As we’ve seen before, his kleptocratic regime thrives on diversion. Every new scandal, incendiary comment, or headline-grabbing stunt serves the overall purpose: to distract the public from the slow and steady dismantling of the ethical guardrails that underpin democratic governance— and to line his pockets. The outrageous becomes the ordinary, the shocking becomes the mundane, and behind the chaos, Trump operates a sprawling network of financial schemes designed to funnel vast sums of money into his coffers. His crypto ventures are just the latest chapter in a presidency that treats public service as a tool for private enrichment.


Kleptocracy in its purest form is the weaponization of government to benefit a select few, and Trump has perfected this model with uniquely American flair. Unlike traditional kleptocrats who quietly siphon off public funds, Trump’s grift is brazen and highly visible. He has monetized the presidency itself, turning his political brand into a revenue stream. From inflated hotel bills paid by foreign governments to overpriced merchandise hawked to his base, every aspect of his public life is a commercial transaction. And as with his crypto ventures, the details of these schemes are murky, designed to evade transparency and accountability.


What makes Trump’s kleptocracy particularly dangerous is its corrosive effect on institutions meant to act as checks on power. By filling key government positions with loyalists and enablers, Trump has ensured that oversight is nonexistent and whistleblowers face retribution. Figures like Steve Witkoff— whose family reaps financial rewards from Trump’s crypto operations while he serves in a key government role— are not anomalies; they are features of a system designed to prioritize personal loyalty over public service. Ethics rules, once considered sacrosanct, have been rewritten or ignored entirely, creating a governance model that exists to serve Trump and his allies.

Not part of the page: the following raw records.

-- ==== Sys2Proof/Machine/LaneAlign.lean ====
section
/-!
DEFINITION. Finding and keeping the reel, and what each received block sets (spec 03 R84, R88, R99 to R102; 04 R110 to
R122, R131, R132; 06 R183 to R187). For each block the environment gives BLOCK_DECODE, then BLOCK_HEADER, then the row of
its overhead (log entry 24).
-/
namespace Sys2Proof.Machine
open Sys2Proof

-- Hunt ----------------------------------------------------------------------------------------------------------

/-- Whether raw header bits open a candidate (R110): exact clapper, valid check, block number 0 to 31. -/
def hdrMatches (h : Nat) : Bool := decide (hdrClapper h = clapper) && hdrCheckOk h && decide (hdrBlock h ≤ 31)

/-- Whether a later header confirms a candidate (R111). At the wrap from 31 to 0 the REEL_SEQ byte must be one more; an equal byte fails
(DESIGN CHOICE, assumption 91). -/
def hdrConfirms (c : Candidate) (h : Nat) : Bool :=
  hdrMatches h && decide (hdrBlock h = (c.blockNo + 1) % 32)
    && decide (hdrSeq h = if c.blockNo = 31 then (c.seqByte + 1) % 256 else c.seqByte)

/-- Open candidates shown in LANE_SYNC_STATE. -/
def State.setCandidates (s : State) (n : Nat) (l : List Candidate) : State :=
  (s.updLane n fun x => { x with candidates := l }).setFld (F.LANE_SYNC_STATE_CANDIDATES n) l.length

/-- A header at a new offset in HUNT (R110, R111, R114). -/
def State.openCandidate (s : State) (n h offset : Nat) : State :=
  let l := s.lane n
  if hdrClapper h ≠ clapper ∨ l.barred = some offset then s
  else if 8 ≤ l.candidates.length then s.incFld (F.LANE_HUNT_STAT_CAND_DISCARDED n)
  else if hdrMatches h then
    s.setCandidates n (l.candidates ++ [{ offset := offset, blockNo := hdrBlock h, seqByte := hdrSeq h, headers := 1 }])
  else s

/-- A header in HUNT (R110 to R112): matches begin at symbol boundaries. The header that confirms a candidate for the third time gives
block sync, and decoding begins with the next block (DESIGN CHOICE, assumption 92). -/
def State.huntHeader (s : State) (n h offset : Nat) : State :=
  if s.flag (F.LANE_STATUS_LOS n) || s.flag (F.LANE_STATUS_LOL n) || decide (2 ≤ s.rxState n) || offset % 2 == 1 then s
  else match (s.lane n).candidates.find? (fun c => c.offset == offset) with
    | none => s.openCandidate n h offset
    | some c =>
      let rest := (s.lane n).candidates.filter fun x => x.offset != offset
      if !hdrConfirms c h then (s.setCandidates n rest).openCandidate n h offset
      else
        let c' : Candidate := { c with blockNo := hdrBlock h, seqByte := hdrSeq h, headers := c.headers + 1 }
        if c'.headers < 4 then s.setCandidates n (rest ++ [c'])
        else
          let s := (s.setCandidates n []).updLane n fun l => { l with
            offset := offset, blkNo := hdrBlock h, reelByte := some (hdrSeq h), badHeaders := 0, badControls := 0
            reelsInBlock := 0, qualRun := 0, blk := none }
          s.setFld (F.LANE_SYNC_STATE_STATE n) 1

-- Decoding and header judgement --------------------------------------------------------------------------------

/-- Counters of a decoded block: loupe (R208), reports to the far end (R101) and the 10 ms window (R119). -/
def State.countBlock (s : State) (n : Nat) (d : Decoded) : State :=
  let unc := d.cls == .uncorrectable
  let s := s.when unc fun s => s.count (laneCtr n 0)
  let s := s.when (d.cls == .corrected) fun s => (s.count (laneCtr n 1)).count (laneCtr n 2) d.csym
  if s.sync n ≠ 2 then s
  else
    let s := s.updLane n fun l => { l with
      rptUcb := (l.rptUcb + unc.toNat) % 2 ^ 32, rptCsym := (l.rptCsym + d.csym) % 2 ^ 32
      ucbCount := l.ucbCount + unc.toNat, csymCount := l.csymCount + d.csym }
    if unc ∧ max 1 (s.lane n).ucbSet ≤ (s.lane n).ucbCount ∧ !s.raw n .ucb then
      (s.updLane n fun l => { l with ucbLowRun := 0 }).setRaws n [(.ucb, true)]
    else s

/-- What the receiver of lane `n` makes of the symbols of a field on the line (R44, R45), by the precoding it has sampled. -/
def State.fromLine (s : State) (n : Nat) (prev : Fin 4) (w v : Nat) : Nat := recovered (s.lane n).rxPrecode prev.val w v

This erosion of institutional integrity would not be possible without the complicity of Republican elected officials. While tiny handful have remained silent out of fear of alienating Trump’s base, many are active participants in his kleptocratic project. They enable his grift by blocking investigations, dismantling ethics rules, and parroting his attacks on the media and watchdog groups that attempt to hold him accountable. Their motivations are clear: Trump’s power within the Republican Party is absolute, and crossing him risks career suicide. But their complicity also reveals a deeper truth: many Republican officials are willing to prioritize personal gain and political expediency over the health of the republic. Trump’s kleptocracy has not just captured the presidency— it has subsumed an entire political party.

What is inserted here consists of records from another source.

-- ==== Sys2Proof/Machine/PairEvidence.lean ====
section
/-!
DEFINITION. What a unit knows of its mate (spec 08 R217 to R227, R242, R251, R252; 03 R95): mate lanes, heartbeat, witness.
-/
namespace Sys2Proof.Machine
open Sys2Proof

-- The witness ---------------------------------------------------------------------------------------------------

/-- Whether a line lane is set in PAIR_WIT_MASK. -/
def State.isWitness (s : State) (n : Nat) : Bool := (s.reg (R.PAIR_WIT_MASK (n / 32))).toNat.testBit (n % 32)

/-- The witness lanes. -/
def State.witnessLanes (s : State) : List Nat := (List.range 128).filter s.isWitness

/-- What a witness lane last said. -/
def State.wit (s : State) (n : Nat) : Witness := Tbl.get (fun _ => {}) s.pair.witness n

/-- The witness lanes that count (R223): in REEL_SYNC with DUAL = 1. -/
def State.counting (s : State) : List Nat := s.witnessLanes.filter fun n => s.sync n == 2 && (s.wit n).dual

/-- QUORUM (R223). -/
def State.quorum (s : State) : Nat :=
  if s.fld F.PAIR_WIT_CTL_QUORUM = 0 then s.witnessLanes.length / 2 + 1 else s.fld F.PAIR_WIT_CTL_QUORUM

/-- Bring PAIR_WIT_STAT and the witness evidence up to date (R222, R223, R253). A lane out of REEL_SYNC starts its run
again. -/
def State.refreshWitness (s : State) : State :=
  let s := s.updPair fun p => { p with witness := p.witness.filter fun x => s.sync x.1 == 2 }
  let c := s.counting
  let absent := (c.filter fun n => (s.wit n).absent).length
  let s := (s.setFld F.PAIR_WIT_STAT_COUNTING c.length).setFld F.PAIR_WIT_STAT_PRESENT
    (c.filter fun n => (s.wit n).present).length
  let s := (s.setFld F.PAIR_WIT_STAT_ABSENT absent).setFld F.PAIR_WIT_STAT_HIGHER
    (c.filter fun n => s.claim < (s.wit n).other).length
  s.setFlag F.PAIR_STATE_EV_WITNESS (decide (absent < s.quorum))

-- Mate lanes ----------------------------------------------------------------------------------------------------

/-- Claims of the mate lanes that are in REEL_SYNC (R222). -/
def State.laneClaims (s : State) : List Nat :=
  [128, 129].filterMap fun n => if s.sync n = 2 then Tbl.find? s.pair.mateClaims n else none

/-- An order ends without a splice: the command completes with the reason, and the cancels that waited for it succeed (R239, R240,
R367). -/
def State.endOrder (s : State) (o : Order) (status : Nat) : State :=
  o.cancels.foldl (fun s c => s.finish c Out.OK 0 0) ((s.updPair fun p => { p with order := none }).fail o.handle status 0)

/-- Orders that wait for an acknowledgement are armed at once where none is needed any more: in role SOLO or while the mate
is fenced (R239, R251). -/
def State.armUnacked (s : State) : State :=
  match s.pair.order with
  | some o =>
    if o.acked then s
    else
      let s := s.armAt o.reel
      if s.armed then
        let s := (s.updSsw fun x => { x with spliceHandle := o.handle }).updPair fun p => { p with order := some { o with acked := true, cancels := [] } }
        o.cancels.foldl (fun s c => s.fail c St.TOO_LATE 0) s
      else
        let r := s.fld F.SSW_SPLICE_STATE_RESULT
        s.endOrder o (0x0200 + r)
  | none => s

/-- The sign of a fenced mate in the heartbeat (R251): the last valid frame said FENCED, and frames still come. -/
def State.hbSign (s : State) : Bool := s.pair.hbFencedSign && decide (s.time.clock ≤ s.pair.hbAt + 256000)

/-- MATE_FENCED (R251): cleared while a path shows the mate present; set, closing this side of the session, when a sign of a
fenced mate appears while none does. -/
def State.refreshFenced (s : State) : State :=
  let cs := s.laneClaims
  let present := cs.any (· != 0) || (s.flag F.PAIR_STATE_EV_HEARTBEAT && !s.hbSign)
  let sign := cs.any (· == 0) || s.hbSign
  if present then s.setFlag F.PAIR_STATE_MATE_FENCED false
  else if sign && !s.flag F.PAIR_STATE_MATE_FENCED then
    let s := s.setFlag F.PAIR_STATE_MATE_FENCED true
    let s := if s.session = 0 then s
      else if s.pair.joinStep ≠ 0 then s.joinFail St.JOIN_ABORTED else s.closeSession
    if s.role = 3 then s.armUnacked else s
  else s

/-- Bring every sign of the mate up to date (R222, R225, R251). Evidence on any path ends the count of R224. -/
def State.refreshEvidence (s : State) : State :=
  let s := s.updPair fun p => { p with mateClaims := p.mateClaims.filter fun x => s.sync x.1 == 2 }
  let cs := s.laneClaims
  let s := s.setFlag F.PAIR_STATE_EV_MATE_LANES (cs.any (· != 0))
  let s := if [128, 129].all fun n => s.sync n != 2 then s.setFld F.PAIR_MATE_CLAIM_CLAIM 0 else s
  let s := s.refreshWitness.refreshFenced.settle
  if s.allAbsent then s else (s.updPair fun p => { p with absentNs := 0 }).setFld F.PAIR_ABSENT_MS_MS 0

/-- The follower compares TAKE_ID of a mate lane with its active take (R242): runs of differences by lane. -/
def State.noteTakeId (s : State) (n take : Nat) : State :=
  if s.role ≠ 2 then s
  else if take = s.activeTake then
    (s.updPair fun p => { p with splitRun := [] }).setFlag F.PAIR_STATE_TAKE_SPLIT false
  else s.updPair fun p => { p with
    splitRun := Tbl.put (fun _ => 0) p.splitRun n (min 16 (Tbl.get (fun _ => 0) p.splitRun n + 1)) }

/-- Words of block 2 on a mate lane (R95, R219, R222). -/
def State.mateWords (s : State) (n : Nat) (oh : List Byte) : State :=
  let c := beAt oh 0 4
  let s := (s.seeClaim c).updPair fun p => { p with mateClaims := Tbl.insert p.mateClaims n c }
  let s := s.setFld F.PAIR_MATE_CLAIM_CLAIM c
  if c = 0 then s else s.noteTakeId n (beAt oh 14 4)

/-- Words of block 2 on a witness lane (R95, R223). -/
def State.witnessWords (s : State) (n : Nat) (oh : List Byte) : State :=
  let flags := beAt oh 12 1
  let other := if flags.testBit 6 then beAt oh 8 4 else 0
  let w := s.wit n
  let run := if other = 0 then min 8 (w.absentRun + 1) else 0
  let w : Witness :=
    { absentRun := run, absent := if other = 0 then w.absent || run == 8 else false
      present := if other = 0 then w.present && run != 8 else true, dual := flags.testBit 4, other := other }
  (s.seeClaim other).updPair fun p => { p with witness := Tbl.put (fun _ => {}) p.witness n w }

/-- CLAIM_AND_WITNESS_WORDS (R95, R222, R223): the block last decoded is block 2 of a lane in REEL_SYNC. An uncorrectable
one breaks the run of a witness; a looped signal is not used (R481). -/
def execClaimAndWitnessWords (n : LaneNo) (s : State) : Host.Outcome State Fault Refusal :=
  let n := n.val
  match (s.lane n).blk with
  | none => .next s
  | some b =>
    if b.no ≠ 2 ∨ b.used ∨ s.sync n ≠ 2 ∨ s.looped n then .next s
    else
      let s := s.updLane n fun l => { l with blk := some { b with used := true } }
      let s :=
        if b.cls = .uncorrectable then
          if n < 128 ∧ s.isWitness n then s.updPair fun p => { p with
              witness := Tbl.put (fun _ => {}) p.witness n { s.wit n with absentRun := 0 } }
          else s
        else if 128 ≤ n then s.mateWords n (dataOverhead b.data)
        else if s.isWitness n then s.witnessWords n (dataOverhead b.data)
        else s
      .next s.refreshEvidence

/-- PAIR_PROVE (R252): at the end of a whole TAI second, the witness lanes whose far-end counts rose in it. -/
def execPairProve (s : State) : Host.Outcome State Fault Refusal :=
  let w := s.witnessLanes
  let s := (s.setFld F.PAIR_PROVE_LANES_UCB (w.filter fun n => (s.lane n).ucbRose).length).setFld
    F.PAIR_PROVE_LANES_RESCUED (w.filter fun n => (s.lane n).rescuedRose).length
  .next ((List.range 128).foldl (fun s n => s.updLane n fun l => { l with ucbRose := false, rescuedRose := false }) s)

-- The heartbeat -------------------------------------------------------------------------------------------------

/-- The frame this unit sends (R226), 64 bits, most significant first. -/
def State.heartbeatFrame (s : State) : List Byte :=
  let flags := 128 * s.fld F.GCTL_STATE_FENCED + 64 * (decide (s.role = 1)).toNat + 32 * s.fld F.PAIR_STATE_ISOLATED
    + 16 * (decide (0 < s.pair.ackNs)).toNat
  let f := [0xA5, BitVec.ofNat 8 flags] ++ beBytes 4 s.claim ++ [BitVec.ofNat 8 (if 0 < s.pair.ackNs then s.pair.ackTag else 0)]
  f ++ [BitVec.ofNat 8 (crc8 f)]

/-- What HB_OUT carries (R226, R254): frames while TX_EN is 1, otherwise it is held low. -/
def State.heartbeat (s : State) : List Byte := if s.flag F.MATE_HB_CTL_TX_EN then s.heartbeatFrame else []

/-- The level of HB_OUT `t` ns into the period of a bit (R226): 250 ns high for 0, 750 ns for 1. -/
def hbLevel (bit : Bool) (t : Nat) : Bool := decide (t < if bit then 750 else 250)

/-- The lead's order is acknowledged (R239, R240): it arms its own splice, and a cancel that waited is too late. -/
def State.orderAcked (s : State) : State :=
  match s.pair.order with
  | none => s
  | some o =>
    if o.acked then s
    else
      let s := ((s.setFld F.PAIR_ORDER_STAT_TAG o.tag).setFld F.PAIR_ORDER_STAT_RESULT 1).setFld F.PAIR_ORDER_REEL_REEL o.reel
      let s := s.armUnacked
      match s.handle? o.handle with
      | some e => if s.armed then s.sendHandle e 3 0 o.reel else s
      | none => s

/-- HEARTBEAT_FRAME (R222, R226, R227, R239): a frame is received on HB_IN while RX_EN is 1. -/
def execHeartbeatFrame (f : BitVec 64) (s : State) : Host.Outcome State Fault Refusal :=
  if !s.flag F.MATE_HB_CTL_RX_EN then .next s
  else
    let b := beBytes 8 f.toNat
    let sync := beAt b 0 1 == 0xA5
    let crc := crc8 (b.take 7) == beAt b 7 1
    if sync && crc then
      let good := s.pair.hbGoodRun + 1
      let flags := beAt b 1 1
      let claim := beAt b 2 4
      let fenced := flags.testBit 7
      let s := s.updPair fun p => { p with hbGoodRun := min 2 good, hbBadRun := 0, hbFencedSign := fenced, hbAt := s.time.clock }
      let s := if 2 ≤ good then s.setFlag F.MATE_HB_STAT_LOCKED true else s
      let s := (s.setFld F.MATE_HB_STAT_FLAGS flags).setFld F.MATE_HB_STAT_ACK_TAG (beAt b 6 1)
      let s := (s.setFld F.MATE_HB_CLAIM_CLAIM claim).seeClaim claim
      let s := if fenced then s else s.setFlag F.PAIR_STATE_EV_HEARTBEAT true
      let s := match s.pair.order with
        | some o => if s.role = 3 ∧ flags.testBit 4 ∧ beAt b 6 1 = o.tag then s.orderAcked else s
        | none => s
      .next s.refreshEvidence
    else
      let s := s.when (sync && !crc) fun s => s.incFld F.MATE_HB_ERR_CRC_ERR
      let bad := s.pair.hbBadRun + 1
      let s := s.updPair fun p => { p with hbGoodRun := 0, hbBadRun := min 4 bad }
      if 4 ≤ bad ∧ s.flag F.MATE_HB_STAT_LOCKED then
        
        .next (((s.updPair fun p => { p with hbFencedSign := false }).setFlag F.MATE_HB_STAT_LOCKED false).incFld F.MATE_HB_ERR_LOCK_LOSS)
      else .next s

/-- HEARTBEAT_ABSENT (R222): 256 µs without a valid frame that is not FENCED, or RX_EN written 0 (R254), which also ends the sign of
a fenced mate. -/
def State.heartbeatAbsent (s : State) : State :=
  let s := if s.flag F.MATE_HB_CTL_RX_EN then s else s.updPair fun p => { p with hbFencedSign := false }
  (s.setFlag F.PAIR_STATE_EV_HEARTBEAT false).refreshEvidence

def execHeartbeatAbsent (s : State) : Host.Outcome State Fault Refusal := .next s.heartbeatAbsent

/-- The highest mate claim that R220 heeds: mate lanes, heartbeat, and the WIT_OTHER that a quorum reaches. -/
def State.mateClaim (s : State) : Nat :=
  let lanes := s.laneClaims.foldl max 0
  let hb := if s.flag F.PAIR_STATE_EV_HEARTBEAT then (s.reg R.MATE_HB_CLAIM).toNat else 0
  let others := s.counting.map fun n => (s.wit n).other
  let wit := (others.filter fun c => decide (s.quorum ≤ (others.filter fun d => decide (c ≤ d)).length)).foldl max 0
  max lanes (max hb wit)

end Sys2Proof.Machine
end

In many ways, the complicity of Trump’s base is the linchpin of his kleptocratic regime. Millions of ordinary Americans have been convinced that Trump is their champion, even as his actions betray their trust. The working-class supporters who buy $TRUMP tokens or rally behind his brand are not just being exploited— they are being enlisted as unwitting participants in the very system that enriches him. Trump’s genius lies in his ability to disguise self-interest as populism, persuading his followers that they are part of a movement rather than a mark in a con and the consequences of this kleptocracy extend far beyond his personal fortune. It sets a dangerous precedent for the future of American democracy, where public office becomes a pathway to private wealth. Trump’s presidency— thanks to the most corrupt Supreme Court in history— has normalized corruption to such an extent that it risks becoming a permanent feature of the political landscape. If left unchecked, it will embolden future leaders—Republican or otherwise—to view the presidency not as a public trust but as a blank check for self-enrichment.